Is there a difference between how the realtime tables collect and display and the last day view. Oddly the last day view for traffic is solid as is the Realtime Top Application Traffic. It seems like there is a constant flow of information coming into ntopng.

ntopng dashboard

Thanks.

Dan.

dboehlke commented 8 years ago

I had been "tuning" sflow polling and sampling on my Juniper switches. My router config backups say that I went to 30 seconds for polling the interface statistics. I am going to try every 20 seconds. When I first set up ntopng I was polling every second, but the sampling auto-adjustment would increase the number of packets between samples to astronomical numbers so that it was exporting a statistic ever blue moon or so on the busy interfaces. :-(

simonemainardi commented 8 years ago

Hi @dboehlke. Polling on your Juniper EX switches only regulates how often the sFlow data is sent to the collector.

The same switches implement a binary backoff algorithm that adapts the sampling for each interface. Basically, the algorithm periodically ranks interfaces based on the produced number of samples, and reduce top-interfaces sampling load by half allocating it to interfaces that have a lower sampling rate.

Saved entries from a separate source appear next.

/-- R112, R113, R198: decoding what `enc` makes of a well-formed frame gives that frame back, consumes exactly those bytes
and leaves what follows, whatever the terminator and whatever the parameters R6 allows. -/
def Obligations.DecodeFrameOfEnc : Prop :=
  ∀ (P : Params) (f : Frame) (tail : List Byte) (t : Term), P.Legal → f.wf = true →
    decodeFrame P t (encFrame f ++ tail) = some (.ok f, (encFrame f).length)

/-- R193, R197, R90: a decode that succeeds gives a well-formed frame, and the bytes it consumed are that frame's encoding:
8 and the sum over records of 3 + Length. -/
def Obligations.DecodedFrameIsItsBytes : Prop :=
  ∀ (P : Params) (t : Term) (bs : List Byte) (f : Frame) (n : Nat), decodeFrame P t bs = some (.ok f, n) →
    f.wf = true ∧ n = 8 + (f.records.map fun r => 3 + r.length.toNat).sum ∧ bs.take n = encFrame f

/-- R197, R159: the bytes a failed decode consumed, by the kind of error, and that `MalformedHeader` is never the
result of a decode; at this hardware's parameters DataLengthError means that no byte follows the header. -/
def Obligations.BytesConsumedByAFailedDecode : Prop :=
  (∀ (P : Params) (t : Term) (bs : List Byte) (e : Err) (n : Nat), decodeFrame P t bs = some (.err e, n) →
    (∀ c, e = .headerFormatError c → n = 0 ∧ bs.length < 8) ∧
    (∀ c, e = .dataLengthError c → n = 8 ∧ 8 ≤ bs.length ∧
      bs.length < 8 + P.paywin (u16 ((bs.drop 6).take 2))) ∧
    (∀ i f, e = .malformedRecord i f → n = bs.length ∧ t = .eos) ∧
    (∀ c, e = .ioError c → n = bs.length ∧ t = .ioErr c) ∧
    (∀ f, e ≠ .malformedHeader f)) ∧
  (∀ t bs c n, decodeFrame Config.hardware t bs = some (.err (.dataLengthError c), n) → bs.length = 8)

/-- R113, R197, R201 (log 15): SOURCE holding the encoding of a well-formed frame, with whatever follows, a decode that has
just started reaches DONE with that frame in exactly the step count of R201 and one step a byte, and leaves what follows; so
does the machine with any parameters R6 allows. -/
def Obligations.DecodeRunsToItsFrame : Prop :=
  ∀ (s : State) (f : Frame) (more : List Beat), f.wf = true → s.rstSeen = true → s.st = .awaitHdr → s.recs = [] →
    s.term = .opened → s.buf = [] → s.env.turns = [] →
    s.env.source = (encFrame f).map (fun b => ⟨0, b⟩) ++ more →
    (∃ t, Host.Core.run Sys2Proof.core (stepCount f + (encFrame f).length) s = .next t ∧
      t.result = some (.ok f) ∧ t.pos = s.pos + (encFrame f).length ∧ t.buf = [] ∧ t.env.source = more) ∧
    ∀ P : Params, P.Legal →
      ∃ t, Host.Core.run (machineWith P) (stepCount f + (encFrame f).length) s = .next t ∧
        t.result = some (.ok f) ∧ t.pos = s.pos + (encFrame f).length ∧ t.buf = [] ∧ t.env.source = more
end

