/-! ## The inversion -/

/-- What a consuming step can do, in the terms of `Effect`. -/
theorem Effect.of_consume {P : Params} {s t : State} {i : Instr} {deliver : Byte → State → State} {e : Err}
    (hi : readsField s i) (he : e = shortErr s) (hd : ∀ b bs, s.buf = b :: bs → Effect P s i (deliver b s.take))
    (h : s.consume e deliver = .next t) : Effect P s i t := by
  have hr : i ≠ .reset := by
    rintro rfl; simp [readsField] at hi
  obtain ⟨b, h1, rfl⟩ | ⟨h1, h2, rfl⟩ | ⟨c, h1, h2, rfl⟩ | ⟨h1, h2, rfl⟩ := State.consume_next h
  · exact hd b _ h1
  · exact .readFail i e hi h1 (.inl ⟨h2, he⟩)
  · exact .readFail i _ hi h1 (.inr ⟨c, h2, rfl⟩)
  · exact .same i hr

/-- What a checkpoint can do, in the terms of `Effect`. -/
theorem Effect.of_checkpoint {P : Params} {s t : State} {i : Instr} {n : Nat} {wrap : Cause → Err} {proceed : State → State}
    (hi : i ≠ .reset) (hp : n ≤ s.buf.length → Effect P s i (proceed s))
    (hf : ∀ c, s.buf.length < n → (s.term = .eos ∧ c = .endOfStream ∨ ∃ e, s.term = .ioErr e ∧ c = .ioError e) →
      Effect P s i (s.fail (wrap c)))
    (h : s.checkpoint n wrap proceed = .next t) : Effect P s i t := by
  obtain ⟨h1, rfl⟩ | ⟨h1, h2, rfl⟩ | ⟨c, h1, h2, rfl⟩ | ⟨h1, h2, rfl⟩ := State.checkpoint_next h
  · exact hp h1
  · exact hf _ h1 (.inl ⟨h2, rfl⟩)
  · exact hf _ h1 (.inr ⟨c, h2, rfl⟩)
  · exact .same i hi

/-- An operation behind the two guards either does nothing or runs. -/
theorem Effect.of_guards {P : Params} {s t : State} {i : Instr} {p : Prop} [Decidable p] {k : Out} (hi : i ≠ .reset)
    (hk : p → k = .next t → Effect P s i t) (h : s.whenReset (s.when p k) = .next t) : Effect P s i t := by
  obtain ⟨-, h⟩ := State.whenReset_next.1 h
  obtain ⟨hp, h⟩ | ⟨-, rfl⟩ := State.when_next.1 h
  · exact hk hp h
  · exact .same i hi

/-- A wire item is taken from the cursor or nothing changes. -/
theorem Effect.of_wireItem {P : Params} {s t : State} {i : Instr} {bs : List Byte} {p : Prop} [Decidable p] {k : State → Out}
    (hi : i ≠ .reset) (hk : p → bs.isPrefixOf s.pending = true → k (s.takeStream bs.length) = .next t → Effect P s i t)
    (h : s.wireItem bs p k = .next t) : Effect P s i t := by
  obtain ⟨-, ⟨h1, h2, h3⟩ | ⟨-, rfl⟩⟩ := State.wireItem_next h
  · exact hk h1 h2 h3
  · exact .same i hi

Said that, I am reasonably confident to confirm that your Juniper interfaces end up having a sampling so large that it is not guaranteed to have samples during every polling cycle.

It is not possible to manually change the adaptive sampling. Only a reboot should reset the backoff algorithm.

Do you think we can consider the issue solved -- that is, not related to ntopng?

dboehlke commented 8 years ago

I still don't under stand why the "Network Interfaces: Last Day View" is not striped, but "Top Application Traffic Last Day View" is. If the switches are not sending samples during every polling cycle then should not both be striped?

Where is the rrd file for the "Last Day View" kept?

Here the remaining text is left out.